Sunday brought an international flavor with Middle Eastern-inspired music by The Shams inside at Hotel Vegas and several fusion bands at a charity crawfish boil at Sagebrush, including Austin acts The Point and Los Animeros and San Antonio-based indie Tejano group Los Juanos.
On Monday, the party kept rolling, despite the sharp cold snap. The official Marshall Showcase at Mohawk offered more of a focus on up-and-coming rock bands than the Rolling Stone showcase, since it was meant to showcase the venerable brand’s amplifiers as well as bands who play them. Meanwhile, Shannon Shaw of Shannon and the Clams performed across the highway at Hotel Vegas.
And, despite its condensed schedule, SXSW isn’t even done yet as of this writing. Indeed, its tail end promises to blend seamlessly into Austin’s spring break, which brings its own series of events.
Shannon Shaw of Shannon and the Clams performs Hotel Vegas on Monday, March 16 during SXSW. Credit: Elena Savastano
Days of future past
“I don’t even understand when SXSW is anymore,” Croy, frontman of class-conscious Austin honky tonkers Croy and the Boys posted on Instagram last week.
Honestly, same.
Maybe at this point, 40 years in, SXSW is more a feeling — exhaustion — than a specific time, place or cultural construct.
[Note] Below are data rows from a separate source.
/-- CV_COMPUTE (R132, R135). -/
def execCvCompute (slot : Fin 16) (s : State) : Host.Outcome State Fault Refusal :=
  .next (command 0x0305 4 slot
    (fun s ws =>
      let c := s.pg.ctx (fld (wd ws 0) 0 2)
      [(c.disabled, badParam 0), reservedW ws 0 3, (wd ws 3 == 0, badParam 3), (c.busy.isSome, busy), completionsFull s])
    (fun tag ws s =>
      let k := fld (wd ws 0) 0 2
      let s1 := outstand 0x0305 tag k (setCtx k (fun c => { c with
        busy := some (tag, BitVec.ofNat 64 (wn64 ws 1), wd ws 3), stopped := false }) s)
      done (readHost (wn64 ws 1) (wn ws 3) s1, accepted)) s)

/-- CV_COMPUTE_DONE (R135): the bytes processed, all that were asked for; a computation an FLR or link loss stopped completes with HW_FAULT and
the number of those it had processed. -/
def execCvComputeDone (ctx : Fin 4) (bytes : List Byte) (s : State) : Host.Outcome State Fault Refusal :=
  let c := s.pg.ctx ctx
  .next (match c.busy with
    | none => s
    | some (tag, _, len) => if (if c.stopped then len.toNat < bytes.length else bytes.length ≠ len.toNat) then s else
      let c1 := { c.feed bytes with busy := none, stopped := false }
      let s1 := setCtx ctx (fun _ => c1) s
      if c.stopped then complete 0x0305 tag 0x30 (w32 bytes.length) 0 0 s1
      else complete 0x0305 tag 0 (w32 c1.result) (w32 (c1.result >>> 32)) 0 s1)

end Sys2Proof.Machine
end

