/-- OVERSPEED_WARN_LIVE (R199). -/
def overWarn (s : State) : State :=
  let r := 100 * s.fire.rate.toNat
  let f := s.cg.fLim
  if f = 0 then s
  else if !s.fire.warnLive && decide (95 * f ≤ r) then
    stickEvent .overspeedWarn (speedEvent .overspeedWarn s) { s with fire := { s.fire with warnLive := true } }
  else if s.fire.warnLive && decide (r < 94 * f) then { s with fire := { s.fire with warnLive := false } }
  else s

/-- Consecutive boundaries at ρ ≤ 1.00, the present one among them (R201). -/
def overCount (s : State) : State :=
  { s with fire := { s.fire with slowRun := if s.fire.rate.toNat ≤ s.cg.fLim then min 64 (s.fire.slowRun + 1) else 0 } }

/-- ρ above 1.03 at a boundary (R201): firing is ordered to stop from the next one, and a FIRE_RESUME given before does not count. -/
def overStop (s : State) : State :=
  if s.cg.fLim = 0 ∨ 100 * s.fire.rate.toNat ≤ 103 * s.cg.fLim ∨ s.fire.overHold then s else
    stickEvent .overspeedStop (speedEvent .overspeedStop s)
      (emit (.pin "SLOWDOWN_N" false) (orderStop
        { s with fire := { s.fire with overHold := true, slowdown := true, resumeReq := false } }))

/-- Resumption after an overspeed stop: 64 boundaries at or below F_LIM, and FIRE_RESUME where OVERSPEED_AUTO_RESUME is 0 (R201). -/
def overClear (s : State) : State :=
  if s.fire.overHold ∧ s.fire.slowRun ≥ 64 ∧ (s.fire.autoResume ∨ s.fire.resumeReq) then
    event (speedEvent .overspeedClear s)
      (emit (.pin "SLOWDOWN_N" true) { s with fire := { s.fire with
        overHold := false, slowdown := false, resumeReq := false, resumeDue := s.fire.resumeDue || s.fire.resumeReq } })
  else s

/-- The error diffusion of a boundary (R200): the new accumulators, and the modules whose fire line is omitted. -/
def diffuse (s : State) : List Nat × List Nat :=
  let r := s.fire.rate.toNat
  let f := s.cg.fLim
  if r ≤ f ∨ f = 0 then ((List.range 16).map fun m => m * 4096 % 65536, [])
  else if 100 * r ≤ 103 * f then
    let q := 65536 - 65536 * f / r
    let sums := s.fire.acc.map (· + q)
    (sums.map fun a => if a ≥ 65536 then a - 65536 else a, (List.range 16).filter fun m => decide (cell sums m 0 ≥ 65536))
  else (s.fire.acc, [])

/-! ## Fire lines -/

/-- Records why a fire line of a module is withheld whole, and withholds its trains that have not started (R189). -/
def withholdLine (F : Nat) (why : WithheldBy) (s : State) (m : Nat) : State :=
  let ds := dropsOf F m s
  let s1 := { s with fire := { s.fire with lineWhy := ((F, m), why) :: s.fire.lineWhy } }
  let s2 := match why with
    | .omission =>
      mapPages (fun p => (pagesIn ds).contains p.uid) (fun p => { p with overOmit := p.overOmit + 1, spoiled := true })
        (exclude (drawnBy ds) { s1 with fire := { s1.fire with omitLines := satAdd s1.fire.omitLines 1 } })
    | _ => unfireDrops ds s1
  withhold (fun t => t.fire == F && t.mod == m) s2

/-- The unit may fire the line that begins: PRINT, or SERVICE in a spit run, permissions of both sides, and frames sent (R39, R413,
R453). -/
def firingAllowed (s : State) : Bool :=
  (s.host.opState == .print || (s.host.opState == .service && s.fire.spit.isSome)) && bothGrant s && sendsFrames s

/-- The fire line that begins at boundary B is fired, or withheld whole under the first cause that applies (R189, R198, R200,
R201). -/
def beginLine (B : Nat) (skip_ : List Nat) (s : State) : State :=
  let may := firingAllowed s
  let fires := may && !s.fire.heatHold && !s.fire.overHold
  let s0 := if fires then { s with fire := { s.fire with stopAt := none } } else if s.fire.permitted then orderStop s else s
  let s1 := { s0 with host := { s0.host with firing := fires }, fire := { s0.fire with permitted := may } }
  let mods := List.range (modulesAt B s)
  if !may then mods.foldl (withholdLine B .onyx) s1
  else if s.fire.heatHold then mods.foldl (withholdLine B .heat) s1
  else if s.fire.overHold then mods.foldl (withholdLine B .overStop) s1
  else (mods.filter skip_.contains).foldl (withholdLine B .omission) s1

/-- A module without ENERGY_TABLE or ENERGY_CODES in force withholds every train of a line with drops (R187). -/
def noTable (F m : Nat) (s : State) : State :=
  if (energyOf (objsAt F s) m).isSome ∨ (dropsOf F m s).isEmpty then s
  else withhold (fun t => t.fire == F && t.mod == m) (stickRec (source := 0x10 + m) .noEnergyTable s)

/-- The frame of fire line F of module m begins transmission (R183, R226): its zone fields, its trains, and the frame itself where the unit
sends frames and the lane is ACTIVE. -/
def sendFrame (F : Nat) (s : State) (m : Nat) : State :=
  let zs := zoneSels F m s
  let s1 := { s with fire := { s.fire with
    hdr := ((F, m), zs) :: s.fire.hdr
    trains := s.fire.trains ++ trainsOf F m s
    sumF := ((F, m), 0) :: s.fire.sumF, sumW := ((F, m), 0) :: s.fire.sumW } }
  let s2 := noTable F m s1
  if sendsFrames s2 && (s2.lane m).st == .active then
    let n := (lineIn F s).2
    queueTx m (frameItems (n % 16) (n == 0) (frameParts F m zs s2))
      (setLane m (fun l => { l with frames := satAdd l.frames 1 }) s2)
  else s2

/-- The frames of fire line F (R30, R226), once, and its digest where a slice never finished it (R423). DESIGN CHOICE: frames that a commit on a stopped web has made anew for lines
whose own boundary F - 2 has passed are sent at the next boundary, that of line Lc (log 18). -/
def sendLine (F : Nat) (s : State) : State :=
  let n := modulesAt F s
  if n = 0 ∨ s.fire.hdr.any (fun h => h.1.1 == F) then s else
    formDigest ((List.range n).foldl (sendFrame F) s) F

/-- Trains of fire line B - 2 that have not started (R179). -/
def lateTrains (B : Nat) (s : State) : State :=
  (s.fire.trains.filter fun t => t.open_ && decide (t.fire + 2 ≤ B)).foldl (fun s t => slotOmit t s) s

/-! ## Probe visits -/

/-- The lines a gap must have to be used (R192). -/
def gapNeeds (pl : Probe) (s : State) : Nat := 2 * (deltaD s + 8) + 8 * pl.drops + 16

/-- Gaps that a visit could use, as first line and length: that of the next page, and that of the last page started where it began on
time (R192). -/
def gapsNow (s : State) : List (Nat × Nat) :=
  let coming := match s.pg.decRing with
    | some r => match nextPage r s with
      | some p => [(s.pg.nominal, gapBefore p s)]
      | none => []
    | none => []
  let begun := match (s.pg.pages.filter fun p => p.started && !p.recorded && p.pNo + 1 == s.pg.startedCnt).getLast? with
    | some p => if p.underrun = 0 ∧ p.pNo ≠ 0 then [(p.firstAbs - p.gapUsed, p.gapUsed)] else []
    | none => []
  if s.pg.startedCnt = 0 then [] else begun ++ coming

/-- A visit may use an image line (R210). -/
def probeFrom (pl : Probe) (L : Nat) (s : State) : Bool :=
  let (ep, n) := lineIn L s
  decide (pl.epoch < ep) || (decide (pl.epoch = ep) && decide (pl.startLine.toNat ≤ n))

/-- Visits of a whole plan (R193). -/
def probeTotal (pl : Probe) (s : State) : Nat := 32 * countIf (List.range s.cg.rows) (fun r => pl.rows.getLsbD r) * pl.steps

/-- The plan ends (R193, R210). -/
def endProbe (pl : Probe) (s : State) : State :=
  complete 0x0503 pl.tag 0 (w32 pl.visit) 0 0 { s with fire := { s.fire with probe := none } }

/-- Probe visits at boundary B (R192, R193, R210): a qualifying gap becomes the next visit as slices come to its window; the plan ends after
its last visit, or at the next one once it was told to stop. -/
def probeStep (B : Nat) (s : State) : State :=
  match s.fire.probe with
  | none => s
  | some pl =>
    let past := match pl.window with
      | some (w, _) => decide (w + 8 * pl.drops + 16 ≤ B)
      | none => true
    if pl.visit ≥ probeTotal pl s then (if past then endProbe pl s else s) else
      let first := fun (g : Nat × Nat) => g.1 + deltaD s + 8
      let fit := (gapsNow s).find? fun g =>
        decide (g.1 ≠ pl.lastGap ∧ gapNeeds pl s ≤ g.2 ∧ first g ≤ B + 16) && probeFrom pl (first g) s && !anyBegan (first g) s
      match fit with
      | none => s
      | some g =>
        if pl.stopping then endProbe pl s else
          { s with fire := { s.fire with
            probe := some { pl with window := some (first g, pl.visit), visit := pl.visit + 1, lastGap := g.1 }
            probeVisit := w32 (pl.visit + 1) } }
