/-! ## A frame ends (R268 to R272, R281 to R283, R290) -/

/-- The bytes INSP_CAPTURE copies (R290): three channels per pixel, a bad line as zeros. -/
def captureBytes (b : List Byte) (lines : List (Option (List (List Nat)))) : List Byte :=
  lines.flatMap fun l => (List.range (cxWidth b)).flatMap fun p => (List.range 3).flatMap fun c =>
    bytesLE 2 (match l with
      | some x => cell (cell x c []) p 0
      | none => 0)

/-- A capture whose frame has been processed (R290); it completes with HW_FAULT while the DMA engines stand still (R35). -/
def captureDone (k : Nat) (f : CamFrame) (out : List (Option (List (List Nat)))) (s : State) : State :=
  match s.insp.capture with
  | none => s
  | some j =>
    if j.cam ≠ k ∨ f.lineAt 0 < j.start then s else
      let bytes := captureBytes f.ctx (if j.matrix then out else f.lines)
      let s1 : State := { s with insp := { s.insp with capture := none } }
      if s.host.busMaster then complete 0x0704 j.tag 0 0 0 0 (emit (.dmaWrite j.addr bytes) s1) else complete 0x0704 j.tag 0x30 0 0 0 s1

/-- What a processed frame adds to its pages (R278, R282, R283). -/
def framePages (k : Nat) (f : CamFrame) (meas : List (Option (List Nat))) (st : FrameStats) (s : State) : State :=
  let per := cxPerCam f.ctx
  (pagesWithin (f.lineAt 0) f.endLine s).foldl (fun s p =>
    let parts := meas.zipIdx.map fun (l, i) => (l, p.within (f.lineAt i) (f.lineAt i + per))
    let bad := if f.trig.late then (parts.map (·.2)).sum else ((parts.filter fun x => x.1.isNone).map (·.2)).sum
    let good := (parts.map (·.2)).sum - bad
    let vals := (parts.filter fun x => decide (0 < x.2)).flatMap fun x => x.1.getD []
    let s1 := setQual p.uid k (fun q => { q.sawFrame f with
      insp := q.insp + good, notInsp := q.notInsp + bad, frames := q.frames + 1, holds := q.holds + b2n st.hold
      dxSum := q.dxSum + st.dx, dySum := q.dySum + st.dy, aligned := q.aligned + 1
      measSum := q.measSum + vals.sum, measCnt := q.measCnt + vals.length }) s
    if bad = 0 then s1 else setPage p.uid (fun x => { x with notInsp := true }) s1) s

/-- ALIGN_HOLD (R270, R285): the bit, and event 0x0705 once per page. -/
def noteHold (k : Nat) (f : CamFrame) (s : State) : State :=
  let e : Event := { ev := .alignHold, source := 0x20 + k, p0 := w32 k, p1 := f.trig.index }
  match pagesWithin (f.lineAt 0) f.endLine s with
  | [] => stickRec (source := 0x20 + k) .alignHold s
  | ps => ps.foldl (fun s p => oncePerPage 3 .alignHold e (some p) s) s

/-- A frame has run through the stages. The lines of a frame that R82 shuts out give no calibration data (R278). -/
def finishFrame (k b : Nat) (f : CamFrame) (s : State) : State :=
  let c := s.cam k
  let ctx := f.ctx
  let g := f.trig.seg
  let restart := f.restart || c.tnrRestart || f.trig.j == 0
  let (out, z) := stageFrame ctx f.lines (if restart then none else some c.tnr)
  let meas := out.map fun l => l.map fun x => cell x (if cxLayout ctx = 0 then 0 else cxMeasCh ctx) []
  let refs := (List.range f.n).map fun i => refLine g (f.trig.j + i) s
  let same := c.alignEpoch == g.epoch
  let last := if same then (c.dx, c.dy) else if c.oldAlign.1 = g.epoch then c.oldAlign.2 else (0, 0)
  let (dx, dy, conf, hold) := align ctx last.1 last.2 meas refs s.free
  let st := { statsOf ctx out with hold := hold, dx := dx, dy := dy, conf := conf }
  let s1 := setCam k (fun c => { c with
    dx := if same then dx else c.dx, dy := if same then dy else c.dy, oldAlign := if same then c.oldAlign else (g.epoch, dx, dy)
    conf := conf, tnr := z.getD c.tnr, tnrRestart := z.isNone
    bufs := upd c.bufs b (fun _ => .free), framesDone := satAdd c.framesDone 1, frameIndex := f.trig.index }) { s with free := s.free + 1 }
  let now := s.pos.mono.toNat
  let s2 := { s1 with insp := { s1.insp with
    running := none, lastDone := some (k, now), busy := (s.insp.since, now) :: s.insp.busy.filter fun x => decide (now < x.2 + 1000000) } }
  let s3 := if hold then noteHold k f s2 else s2
  let trusted := s.cal.cameraMask.getLsbD k && c.st != .lost && !hold && decide (cxAlignMin ctx ≤ conf) && !f.trig.late
  let x : Measured := { cam := k, frame := f, meas := if f.trig.late then meas.map fun _ => none else meas, refs := refs, dx := dx, dy := dy, trusted := trusted }
  let s4 := captureDone k f out (writeStats k f false st s3)
  reportPages k f.endLine (framePages k f meas st (calFrame x s4))

/-- OPAL_FRAME_DONE. -/
def execOpalFrameDone (s : State) : Host.Outcome State Fault Refusal :=
  .next (match s.insp.running with
    | none => s
    | some (k, b) => finishFrame k b (cell (s.cam k).frames b {}) s)

/-! ## View (R284) -/

/-- INSP_UTIL. -/
def inspUtil (s : State) : Nat :=
  let now := s.pos.mono.toNat
  let all := (match s.insp.running with
    | some _ => [(s.insp.since, now)]
    | none => []) ++ s.insp.busy
  let part := (all.map fun (a, b) => min b now - max a (now - 1000000)).sum
  min 1023 (part * 1023 / 1000000)

/-- Code of a camera state. -/
def CamState.code : CamState → Nat
  | .off => 0 | .sync => 1 | .stream => 2 | .lost => 3

/-- Code of a buffer state. -/
def BufState.code : BufState → Nat
  | .free => 0 | .filling => 1 | .waiting => 2 | .processing => 3

/-- A camera's registers at 0x00 to 0x20. -/
def camView (c : Cam) : List Word :=
  [w32 (c.st.code + 16 * (cell c.bufs 0 .free).code + 64 * (cell c.bufs 1 .free).code + 65536 * c.expSet.toNat),
   c.frameIndex, c.framesDone, c.framesDropped, c.linesBad, c.linesMissing,
   (wInt c.dx &&& 0xFFFF) ||| ((wInt c.dy &&& 0xFFFF) <<< 16), w32 c.conf, c.csiCorrected]

/-- Load of R262 of the cameras a set of objects configures, pixels/s × LINES_PER_CAM cleared by truncation at the end. -/
def camLoad (objs : List Obj) : Rat :=
  ((List.range 4).map fun k => match ctxIn objs k with
    | some b => ((cxWidth b * 236220 : Nat) : Rat) / (cxPerCam b : Rat)
    | none => 0).sum

/-- INSP_LOAD: 10⁶ pixels/s, truncated. -/
def loadWord (objs : List Obj) : Word := wInt (ratFloor (camLoad objs / 1000000))

/-! ## Content checks (R291) -/

/-- What a word of the field block may hold (R255). -/
def ctxMasks : List Word := [0x7FF, 0x1FFF, 0x3FFF3FFF, 0x73F7F, 0xFFFFFFFF, 0x3FFFF, 0xFFFFFFFF, 0xFFFFF, 0xFFF103FF, 0xFFFF, 0xFFFF001F,
  0xFFFFFFFF, 0xFFFFFFFF, 0xFFFFFFFF, 0xFFFFFFFF, 0xFFFF, 0xFFFFFFFF, 0xFFFF, 0x3, 0x77F, 0x3FF007F, 0xFF7F, 0xDFFF]

/-- The checks of word i of the field block, in the order of the subcodes. -/
def ctxWord (b : List Byte) (i : Nat) : Option Nat :=
  let w := objWord b i
  let out := fun (x lo hi : Nat) => decide (x < lo ∨ hi < x)
  firstCode ((w &&& ~~~ (ctxMasks.getD i 0) != 0, 0x0C01) :: match i with
    | 0 => [(cxLayout b == 3 || out (fld w 8 3) 1 4, 0x0C02)]
    | 1 => [(out (fld w 0 13) 80 4500, 0x0C02)]
    | 2 => [(out (cxWidth b) 1 8192 || decide (cxX0 b + cxWidth b > if cxLayout b = 2 then 4096 else 8192), 0x0C03)]
    | 3 => [(out (cxFrameLines b) 16 64 || cxPerCam b == 0, 0x0C03), (cxLatency b == 0, 0x0C05)]
    | 8 => [(out (fld w 0 10) 10 1000 || out (fld w 20 12) 1 1000, 0x0C05)]
    | 10 => [(out (fld w 0 5) 1 16, 0x0C05)]
    | 18 => [(cxLayout b == 0 && cxMeasCh b != 0, 0x0C02), (cxMeasCh b == 3, 0x0C05)]
    | 19 => [(out (fld w 0 7) 1 64 || out (fld w 8 3) 1 4, 0x0C05)]
    | 20 => [(out (fld w 0 4) 0 8 || out (fld w 4 3) 0 4, 0x0C05)]
    | 21 => [(fld w 8 2 == 3, 0x0C05), (decide (cxScriptLen b > 32), 0x0C06)]
    | 22 => [(decide (fld w 0 13 > 7680) || fld w 14 2 == 3, 0x0C05)]
    | _ => [])

/-- CAMERA_CONTEXT, by ascending byte offset and then the object as a whole (R291, R581); `overload` says that the cameras configured up to
this one exceed R262. DEDUCED: subcode 0x0C05 for LATENCY (log 22). -/
def checkContext (b : List Byte) (overload : Bool) : Option Nat :=
  let entries := fld (objWord b 22) 0 13
  match firstIn 64 (ctxWord b) with
  | some c => some c
  | none => firstCode [
      ((List.range 99).any (fun i => fld (objWord b (64 + i)) 16 16 != 0) || ((b.take 768).drop 652).any (· != 0) ||
        (List.range 32).any (fun i => fld (objWord b (192 + 2 * i)) 18 14 != 0 || fld (objWord b (193 + 2 * i)) 16 16 != 0) ||
        (b.drop (1024 + 2 * entries)).any (· != 0), 0x0C01),
      (decide (cxFrameLines b * cxWidth b > 262144), 0x0C03), (overload, 0x0C04),
      (b.length != 1024 + 1024 * ((2 * entries + 1023) / 1024), 0x0C05)]

/-! ## Commands (R286 to R290) -/

/-- INSP_GET_STATUS. -/
def execInspGetStatus (slot : Fin 16) (s : State) : Host.Outcome State Fault Refusal :=
  .next (command 0x0700 1 slot (fun s ws => [reservedW ws 0 0x103, notBoot s])
    (fun _ ws s =>
      let k := fld (wd ws 0) 0 2
      let s1 := if flag (wd ws 0) 8 then setCam k (fun c => { c with
          framesDone := 0, framesDropped := 0, linesBad := 0, linesMissing := 0, csiCorrected := 0 }) s else s
      done (s1, okWith (camView (s.cam k)))) s)

/-- INSP_RING_CONFIG. -/
def execInspRingConfig (slot : Fin 16) (s : State) : Host.Outcome State Fault Refusal :=
  .next (command 0x0701 5 slot
    (fun s ws => [reservedW ws 0 0x101, (wn ws 1 % 4096 != 0, badParam 1), reservedW ws 3 0xF,
      (decide (fld (wd ws 3) 0 4 < 4 ∨ fld (wd ws 3) 0 4 > 10), badParam 3), reservedW ws 4 0xFF, (camsConfigured s != 0, busy)])
    (fun _ ws s =>
      let r : InspRing := { enabled := flag (wd ws 0) 8, base := BitVec.ofNat 64 (wn64 ws 1), sizeLog2 := fld (wd ws 3) 0 4, irqCount := fld (wd ws 4) 0 8 }
      done (if flag (wd ws 0) 0 then { s with insp := { s.insp with qual := r } } else { s with insp := { s.insp with stats := r } }, ok)) s)

/-- Camera k is configured (R255). -/
def configured (k : Nat) (s : State) : Bool := (camsConfigured s).getLsbD k

/-- The script of an INSP_SET_EXPOSURE. -/
def setScript (ws : List Word) : List (Word × Word) :=
  (List.range (fld (wd ws 0) 8 5)).map fun i => (wd ws (1 + 2 * i), wd ws (2 + 2 * i))

/-- INSP_SET_EXPOSURE. -/
def execInspSetExposure (slot : Fin 16) (s : State) : Host.Outcome State Fault Refusal :=
  .next (command 0x0702 3 slot
    (fun s ws =>
      let k := fld (wd ws 0) 0 2
      let n := fld (wd ws 0) 8 5
      let held := s.cg.groups.any fun g => (g.st == .armed || g.st == .locked) && (objOf g.objs 12 k).isSome
      [reservedW ws 0 0x1F03, (decide (n < 1 ∨ n > 29), badParam 0), (decide (ws.length < 1 + 2 * n), badParam 0xFFFF)] ++
      (List.range n).flatMap (fun i => [reservedW ws (1 + 2 * i) 0x3FFFF, reservedW ws (2 + 2 * i) 0xFFFF]) ++
      [(!(s.cam k).sets.isEmpty || held, busy), (!configured k s, badState), completionsFull s])
    (fun tag ws s =>
      let k := fld (wd ws 0) 0 2
      let id := nextId (s.cam k).lastId
      let e : ExpSet := { id := id, tag := some tag, script := setScript ws, bus := cxBus (camCtx k s) }
      done (outstand 0x0702 tag k (setCam k (fun c => { c with sets := c.sets ++ [e], lastId := id }) s), accepted)) s)

/-- INSP_I2C_XFER: `reason` is 0 or the reason of a failure, `bytes` what the camera returns. While a script entry is being written the transfer waits
for its turn. -/
def execInspI2cXfer (slot : Fin 16) (reason : Fin 4) (bytes : List Byte) (s : State) : Host.Outcome State Fault Refusal :=
  .next (command 0x0703 9 slot
    (fun s ws =>
      let w := wd ws 0
      [reservedW ws 0 0x3FFF7F03, (decide (fld w 16 2 = 3 ∨ fld w 18 6 > 32 ∨ fld w 24 6 > 32), badParam 0), notBoot s])
    (fun _ ws s =>
      let w := wd ws 0
      let k := fld w 0 2
      let j : XferJob := { slot := slot, cam := k, bus := (fld w 16 2, fld w 8 7), write := (wordBytes (ws.drop 1)).take (fld w 18 6), read := fld w 24 6
                           reason := reason, bytes := bytes }
      if writingSet k s then ({ s with insp := { s.insp with xfer := some j } }, none)
      else done (runXfer j s, j.ans)) s)
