-- ==== Sys2Proof/Machine/Power.lean ====
section
/-!
DEFINITION. Power states, islands, wake, brownout, resets and start-up (R527 to R554), with the calibration set loaded at boot
(R515).
-/
namespace Sys2Proof.Machine

/-! ## Chip reset -/

/-- Onyx's and the watchdog's orderly store of the wear counters (R507): stored, and CLEAN set. -/
def orderlyStore (p : Pers) : Pers := { p with wearStore := p.wear, clean := true }

/-- What MRAM and the counters since power-up keep through a chip reset (R507, R519, R520, R544). -/
def Pers.afterReset (p : Pers) : Pers :=
  { p with
    wearLimitSeen := 0, bootSlot := 2, writing := none, pendWrite := false, pendTags := [], lastStart := none
    image := [], imageLine := 0xFFFFFFFF, imageEpoch := 0, imageModules := 0
    almCursor := 0, almBudget := 256, almQueue := [], almArrive := 0, minuteAt := 0, almTickAt := 0 }

/-- An island at the start of the start-up sequence. -/
def islandOff : Island := { on := false, stage := 0 }

/-- What the AON power controller keeps through a chip reset (R537, R544): wake settings, held pads, reset cause, minutes in
SLEEP, the supply's own condition. MONO_TIME starts from 0 again, and an instant from before the reset lies before it. -/
def Pwr.afterReset (cause : Nat) (mono : Dword) (p : Pwr) : Pwr :=
  { wakeVigil := p.wakeVigil, wakePattern := p.wakePattern, wakeEth := p.wakeEth, wakeEtype := p.wakeEtype
    wakeKey := p.wakeKey, sleepMinutes := p.sleepMinutes, wakeN := p.wakeN, wakeSrc := p.wakeSrc
    cause := 1#5 <<< cause, brownout := p.brownout, coreStable := p.coreStable, warnNow := p.warnNow
    riseAt := p.riseAt.map (· - mono), porHeld := p.porHeld, resetPin := p.resetPin, uvHeld := p.uvHeld, trstLow := p.trstLow
    jtagIr := p.jtagIr, inReset := true
    islands := p.islands.map fun i => { islandOff with padHeld := i.padHeld } }

/-- A chip reset (R544) with its place in PWR_RESET_CAUSE: 0 POR, 1 CORE_UV, 2 PIN, 3 SOFT, 4 WAKE. Every island's state returns to
its reset value; MRAM, QSPI and the AON power controller keep theirs; a role other than LISTEN becomes LISTEN (R4,
R411). -/
def chipReset (cause : Nat) (s : State) : State :=
  let r := State.reset
  let s1 : State := { r with
    pers := s.pers.afterReset, pwr := s.pwr.afterReset cause s.pos.mono
    host := { r.host with perstLow := s.host.perstLow, activeHalf := s.host.activeHalf, stagedImage := s.host.stagedImage
                          bootAlt := s.host.bootAlt, qspi := s.host.qspi }
    pending := s.pending, free := s.free, out := s.out }
  if s.twin.role = .listen then s1 else
    sendVec 3 (event { ev := .roleChanged, p0 := w32 s.twin.role.code, p1 := 3, p2 := 0 } s1)

/-! ## Start-up -/

/-- Changes island i. -/
def setIsland (i : Nat) (f : Island → Island) (s : State) : State :=
  { s with pwr := { s.pwr with islands := upd s.pwr.islands i f } }

/-- An island's bring-up begins at REG (R538). -/
def beginIsland (i : Nat) (s : State) : State :=
  setIsland i (fun x => { x with stage := 1, on := false, stageAt := s.pos.mono }) s

/-- The island that follows at start-up (R538): CPU, IO, MEM, PIPE. -/
def nextIsland (i : Nat) : Option Nat :=
  if i = 0 then some 3 else if i = 3 then some 1 else if i = 1 then some 2 else none

/-- The wear counters are loaded; where no orderly store preceded, each counts 1,024 more (R507). -/
def loadWear (p : Pers) : Pers :=
  if p.clean then { p with wear := p.wearStore } else
    let w := p.wearStore.map fun n => min (n + 1024) 100000000
    { p with wear := w, wearStore := w, clean := true }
It’s an “exclusive festival” for “insiders” that is utterly cannibalized by an avalanche of parasitic public events (mostly free) that are actually way more fun than the event itself.
The truth is tech seems to increasingly be the most innovative aspect of the official festival — to a scary SkyNet degree. Meanwhile, the music side is mostly pushing what major labels want to present as the Next Big Thing. Otherwise, up-and-coming artists get to be background noise at juice bar activations.
How can something so mainstream and so “industry” be the source of innovation in music? How can an event that platforms Spotify, which has gutted music-making as a career option, claim to support music?
Or am I a dinosaur for preferring rock ‘n’ roll to backing-track pop? Or thinking physical media made by humans is still relevant and worth investing in as vinyl sales surpass $1 billion for the first time since 1983?
While the official SXSW pays artists somewhere between peanuts and zilch, money can still be made by mid-tier and local bands at the unofficial shows surrounding the event.
For example, one punk band told me they sold out of merch and vinyl and pocketed tens of thousands of dollars at unofficial performances. Turns out, I’m not the only one who prefers physical media — and ye olde tyme rock ‘n’ roll — in this Brave New World.
Increasingly, this seems to be a tale of two South Bys — one for the future and one for the past.
“When is” SXSW, indeed.
For example, I had a hard time paying cash in restaurants, parking garages and venue bars that ended up being cashless throughout Austin all weekend long. I guess I’ll need to upload my prediction market crypto earnings to my Neuralink next year and order food telepathically via DoorDash drone.
But while robots roam downtown Austin, let’s be glad music is still being made by humans at all … and it still rocks.